House of Flying Bloggers

Wednesday, 24 November 2004 — 10:29pm | Film

Earlier tonight I informed one of my regular readers that a sharp rise in the quantity of academic responsibilities on my shoulders this week is to be held responsible for the dearth of updates to this website. His reply: “That’s no excuse! You have legions of fans to cater to.”

Okay, so maybe he’s right.

One thing is certain – the sparsity of posts this month is not because there is little to write home about. In the past week I have gone for another ride on the thrill that is The Incredibles, seen The Polar Express (but regrettably, not in full IMAX 3D), finished Tales of Symphonia (logging just over fifty hours, leaving most of the side-quests incomplete), and spent countless hours on the new Super Mario 64 DS.

By the time I actually have a chance to sit down and discuss all of these at length, I will probably have added Oliver Stone’s Alexander to the pile. I would like to say that I will also see the Bollywood megahit Veer Zaara sometime in the near future, but it is currently only playing at the Gateway 8 Famous Players in Edmonton, and finding transportation there is less than convenient. Apparently, three-hour-long Hindi musicals do not constitute the most popular genre around here. It’s a shame, really.
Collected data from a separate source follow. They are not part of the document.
-- ==== Sys2Proof/Proofs/RegisterAccess.lean ====
section
/-! What a Caller's register access does (40_register_access.md): O11 to O17, the reads and the writes of TX, RX, STATUS,
MASK and CLR, and the erratum of a write of STATUS. -/

namespace Sys2Proof.Machine

open Sys2Proof.Claims

/-! ### One bus access of a Caller (R200) -/

section
variable {s : State} {k : Nat} {c : Caller} (h : IsCaller s k c)
include h

/-- A read binds the register's view and returns (R200). -/
theorem exec_rdInstr (r : Reg) (t : VarName) :
    exec (rdInstr r t) s = .next { s with callers := bound s k c t (s.mmioRead r) } := by
  obtain ⟨hcur, hget⟩ := h
  have hexec : exec (rdInstr r t) s = s.busRead r t := by cases r <;> rfl
  rw [hexec, State.busRead, State.asCaller_eq _ hcur hget, State.bind_retire_caller t _ hcur hget]
  rfl

/-- A write takes the operand's value and returns (R200). -/
theorem exec_wrInstr (r : Reg) (x : Expr) :
    exec (wrInstr r x) s = .next { s.mmioWrite r (s.eval x) with callers := returned s k c } := by
  obtain ⟨hcur, hget⟩ := h
  have hexec : exec (wrInstr r x) s = s.busWrite r x := by cases r <;> rfl
  rw [hexec, State.busWrite, State.asCaller_eq _ hcur hget,
    State.retire_caller (s := s.mmioWrite r (s.eval x)) (k := k) (c := c) (by rw [State.mmioWrite_cur, hcur])
      (by rw [State.mmioWrite_callers, hget]),
    State.mmioWrite_callers]
  rfl

end

/-! ### The reads (R201 to R204, R210) -/

/-- The read of TX and RX shows the bits at their places, and 0 elsewhere (R38, R201, R202). -/
theorem showsData_packData {cfg : Params} (hwf : cfg.wf = true) (f : Chans Bool) :
    ShowsData cfg f (packData cfg f) := by
  refine ⟨getLsbD_packData_dataBit hwf f, fun i hi => Bool.eq_false_iff.2 fun hset => ?_⟩
  obtain ⟨-, p, c, hbit, -⟩ := (getLsbD_packData cfg f i).1 hset
  exact hi p c hbit

/-- Settles O11: every read is `exec_rdInstr` of its register. -/
theorem registerReadsBindTheirView : Obligations.RegisterReadsBindTheirView := by
  refine ⟨fun o => ⟨rfl, rfl, rfl, rfl, rfl⟩, fun s k c t h hwf => ?_⟩
  exact ⟨⟨_, exec_rdInstr h .tx t, showsData_packData hwf s.tx⟩, ⟨_, exec_rdInstr h .rx t, showsData_packData hwf s.rx⟩,
    exec_rdInstr h .status t, exec_rdInstr h .mask t, exec_rdInstr h .clr t⟩

/-! ### The writes of TX, RX, MASK and CLR (R205, R206, R208, R209) -/

/-- Settles O12: a bit written 1 is set, and only one that was 0 sends its TXSET. -/
theorem writeTxSetsAndPosts : Obligations.WriteTxSetsAndPosts := by
  refine ⟨fun o => rfl, fun s k c x h => ⟨_, exec_wrInstr h .tx x, rfl, fun p d => ⟨?set, ?post, ?quiet⟩⟩⟩
  case set => exact State.writeTx_tx_get s _ p d
  case post =>
    intro hx htx
    exact (State.writeTx_outq_get s _ p d).trans (if_pos (by rw [hx, htx]; rfl))
  case quiet =>
    intro hold
    refine (State.writeTx_outq_get s _ p d).trans (if_neg ?_)
    rcases hold with hx | htx
    · simp [hx]
    · simp [htx]

/-- Settles O13: the write of RX is no change of the block (`exec_wrInstr`). -/
theorem writeRxIsIgnored : Obligations.WriteRxIsIgnored :=
  ⟨fun _ => rfl, fun _ _ _ x h => exec_wrInstr h .rx x⟩

/-- The line is asserted when it is enabled and an actionable bit stands (R300, R301). -/
theorem State.irq_iff (s : State) : s.irq = true ↔ s.lineEn = true ∧ s.status &&& s.mask ≠ 0 := by
  simp [State.irq, State.act]

/-- Settles O16: the write replaces MASK, and `irq` is a function of the state after it (`State.irq_iff`). -/
theorem writeMaskIsPlain : Obligations.WriteMaskIsPlain :=
  ⟨fun _ => rfl, fun _ _ _ x h => ⟨_, exec_wrInstr h .mask x, rfl, State.irq_iff _⟩⟩

/-- Settles O17: a standing bit written 1 is cleared and sends its TXCLR. -/
theorem writeClrWithdraws : Obligations.WriteClrWithdraws := by
  refine ⟨fun o => rfl, fun s k c x h => ⟨_, exec_wrInstr h .clr x, rfl, fun p d => ⟨?withdraw, ?quiet⟩⟩⟩
  case withdraw =>
    intro hx htx
    refine ⟨(State.writeClr_tx_get s _ p d).trans ?_, (State.writeClr_outq_get s _ p d).trans (if_pos ?_)⟩
    · simp [hx]
    · simp [hx, htx]
  case quiet =>
    intro hold
    rcases hold with hx | htx
    · exact ⟨(State.writeClr_tx_get s _ p d).trans (by simp [hx]),
        (State.writeClr_outq_get s _ p d).trans (by simp [hx])⟩
    · exact ⟨(State.writeClr_tx_get s _ p d).trans (by simp [htx]),
        (State.writeClr_outq_get s _ p d).trans (by simp [htx])⟩

/-! ### The write of STATUS and the erratum (R207, R212) -/

/-- Clearing the set bits of w but those of `keep` acknowledges the cleared FULL bits, and those only (R207, R212). -/
theorem clearsAllBut_clearStatus (s : State) (w keep : Word) :
    ClearsAllBut s (s.clearStatus (w &&& s.status &&& ~~~keep)) w keep := by
  refine ⟨fun i => ?status, fun p c => ⟨?cleared, ?kept⟩⟩
  case status =>
    rw [State.clearStatus_status]
    by_cases hi : i < 32
    · simp only [BitVec.getLsbD_and, BitVec.getLsbD_not, hi, decide_true, Bool.true_and]
      cases s.status.getLsbD i <;> cases w.getLsbD i <;> simp
    · simp [BitVec.getLsbD_of_ge _ _ (Nat.le_of_not_lt hi)]
  case cleared =>
    intro hs hw hk
    have hlt : s.cfg.fullBit p c < 32 := BitVec.lt_of_getLsbD hs
    have hbit : (w &&& s.status &&& ~~~keep).getLsbD (s.cfg.fullBit p c) = true := by
      simp only [BitVec.getLsbD_and, BitVec.getLsbD_not, hs, hw, hk, hlt, decide_true, Bool.not_false, Bool.and_self]
    exact ⟨by rw [State.clearStatus_rx_get, hbit]; simp, by rw [State.clearStatus_outq_get, if_pos hbit]⟩
  case kept =>
    intro hold
    have hbit : (w &&& s.status &&& ~~~keep).getLsbD (s.cfg.fullBit p c) = false := by
      rcases hold with hs | hw | hk
      · simp [hs]
      · simp [hw]
      · simp [hk]
    exact ⟨by rw [State.clearStatus_rx_get, hbit]; simp, by rw [State.clearStatus_outq_get, hbit]; rfl⟩

/-- Without the erratum a write of STATUS keeps no bit it should clear (R207). -/
theorem clearsAllBut_writeStatus {s : State} (he : s.cfg.erratumResidual = false) (w : Word) :
    ClearsAllBut s (s.writeStatus w) w 0 := by
  have hnone : w &&& s.status = w &&& s.status &&& ~~~(0 : Word) := BitVec.and_allOnes.symm
  rw [State.writeStatus_of_no_erratum he, hnone]
  exact clearsAllBut_clearStatus s w 0

/-- With the erratum the next draw is the word of the bits that stay set (R212; log 21). -/
theorem State.writeStatus_of_keep {s : State} (he : s.cfg.erratumResidual = true) (keep w : Word) :
    { s with tape := keep.toNat :: s.tape }.writeStatus w = s.clearStatus (w &&& s.status &&& ~~~keep) := by
  have hmask : { s with tape := keep.toNat :: s.tape }.keepMask = keep := by
    simp [State.keepMask, he, State.drawWord, State.draw]
  have hafter : { s with tape := keep.toNat :: s.tape }.afterKeep = s := by
    simp [State.afterKeep, he, State.afterDraw]
  rw [State.writeStatus, hmask, hafter]

/-- The Dispatcher's step from SNAP is a write of its snapshot to STATUS (R307). -/
theorem exec_dispatch_acknowledges {s : State} {w : Word} (hcur : s.cur = .dispatcher) (hphase : s.dphase = .snap w) :
    exec .dispatch s = .next { s.writeStatus w with dphase := .ack w } := by
  have hexec : exec .dispatch s = execDispatch s := rfl
  rw [hexec, execDispatch, State.asAgent_eq _ hcur, hphase]
  rfl

/-- Settles O14: the bits cleared are those written 1, and nothing is kept (`clearsAllBut_writeStatus`). -/
theorem writeStatusClearsAndAcknowledges : Obligations.WriteStatusClearsAndAcknowledges := by
  intro s k c x h _ he
  refine ⟨_, exec_wrInstr h .status x, ?frame, fun p d => ?_⟩
  case frame =>
    rw [State.mmioWrite, State.writeStatus_of_no_erratum he, ← and_not_and_self]
    rfl
  obtain ⟨hcleared, hkept⟩ := (clearsAllBut_writeStatus he (s.eval x)).2 p d
  constructor
  · intro hset
    rw [BitVec.getLsbD_and, Bool.and_eq_true] at hset
    exact hcleared hset.2 hset.1 BitVec.getLsbD_zero
  · intro hclear
    rw [BitVec.getLsbD_and, Bool.and_eq_false_iff] at hclear
    exact hkept (hclear.elim (fun hw => .inr (.inl hw)) .inl)

/-- Settles O15: the draw `keep` keeps exactly the bits of `keep` (`State.writeStatus_of_keep`), on a write of STATUS and
on DISPATCH's acknowledgement. -/
theorem erratumKeepsAnyChoiceOfBits : Obligations.ErratumKeepsAnyChoiceOfBits := by
  refine fun s k c x keep w => ⟨fun h he => ?write, fun hcur hph he => ?acknowledge, fun h he => ?noErratum⟩
  case write =>
    have heval : { s with tape := keep.toNat :: s.tape }.eval x = s.eval x :=
      State.eval_congr (s := { s with tape := keep.toNat :: s.tape }) (t := s) rfl rfl rfl x
    have hexec := exec_wrInstr (s := { s with tape := keep.toNat :: s.tape }) h .status x
    rw [State.mmioWrite, heval, State.writeStatus_of_keep he] at hexec
    exact ⟨_, hexec, rfl, clearsAllBut_clearStatus s (s.eval x) keep⟩
  case acknowledge =>
    have hexec := exec_dispatch_acknowledges (s := { s with tape := keep.toNat :: s.tape }) hcur hph
    rw [State.writeStatus_of_keep he] at hexec
    exact ⟨_, hexec, rfl, clearsAllBut_clearStatus s w keep⟩
  case noErratum => exact ⟨_, exec_wrInstr h .status x, clearsAllBut_writeStatus he (s.eval x)⟩

end Sys2Proof.Machine
end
I have now sat through The Incredibles twice, but only twice. From experience, two screenings is never enough for a Pixar feature to truly sink in, as all of them are so meticulously constructed from end to end that the unity of the entire piece only begins to reveal itself once every scene can be reflected upon in reference to the rest of the film.

And yet no matter how many times you see it, some things will always be mysteries. That’s the power of narrative ambiguity in small, teasing doses. (There’s a terrific Irvin Kershner quotation to that effect in Star Wars: The Annotated Screenplays in reference to The Empire Strikes Back.) Just how did Gazerbeam come upon the password to Syndrome’s Cerebro-esque megacomputer, anyway?

There is honestly too much to say about the movie, and for the benefit of a truly insightful post, I implore my readership to show a little patience. I will note, however, that the first thing I intend to discuss is the matter of what The Incredibles says about education reform.

I have a lot to say about The Polar Express as well, but I feel I may be doing it an injustice if I review it without having seen the IMAX 3D version. At the same time, I am not sure I want to sit through it a second time – not because it’s a bad film, but because much of it initially comes off as a one-time affair.

I also have a terrible confession to make. I have not seen Hero. Zhang Yimou’s followup project, House of Flying Daggers, is almost out in North America – 3 December, I believe – and yet I have not seen Hero. As a martial arts film aficionado who knows his Wong Fei-Hung from his Fong Sai-Yuk (both of whom were famously played by Jet Li in his prime, and with identical late-nineteenth-century hairstyles to boot), this is more than a bit shameful.

There are two reasons for this, and they are connected. The first is that although I have been in possession of an import DVD of Hero for well over a year – some may recall that the film was even in contention in the Foreign Film category at the 2003 Oscars – it has no English subtitles. As the film is in Mandarin, this is a problem. The second is that Miramax handled the North American distribution, which – considering their record with Shaolin Soccer – immediately raised some red flags.

Now, I heard some very positive things about how for once, Miramax did not completely butcher the film, and left it almost entirely intact, a few misjudged subtitles aside. By the time people got around to telling me this back in late August, I was too busy fawning over Garden State to notice; Hero was removed from theatrical distribution shortly after, with the exception of a few inaccessible second-run houses.

And apparently, the Region 1 DVD transfer sucks. I may have to rent it anyhow.

Thankfully, House of Flying Daggers is being distributed by Sony Pictures Classics. My Crouching Tiger, Hidden Dragon says that they know how to release the best of Asian cinema and turn it into a Stateside hit.

There are really only two basic rules to follow when releasing a foreign film. 1) Don’t leave out a single frame; 2) Always subtitle. Never dub.

Crouching Tiger followed the First and Second Laws, made a ton of cash, revitalized North American interest in Asian cinema, and was nominated for ten Oscars. Quod erat demonstratum.

It’s amazing how many people don’t get this. I never managed to see Spirited Away, one of the finest animated features in modern history, until its DVD release. Why? Because when it was in theatres, it was dubbed in English. Apparently, some people are under the impression that if it’s animated, you’re allowed to do this, because you don’t have to worry about bad lip-sync. I have news for you: you’re not.

Speaking of things that come from Japan – briefly for now, on the subject of the Nintendo DS: Get one. I am in dire need of a Metroid Prime: Hunters sparring partner. Well, maybe not that dire, given how much amusement one is able to derive from the unlockable minigames bundled with Super Mario 64. But as is the case with The Incredibles, doing this subject justice requires more words than I have at my disposal at the moment.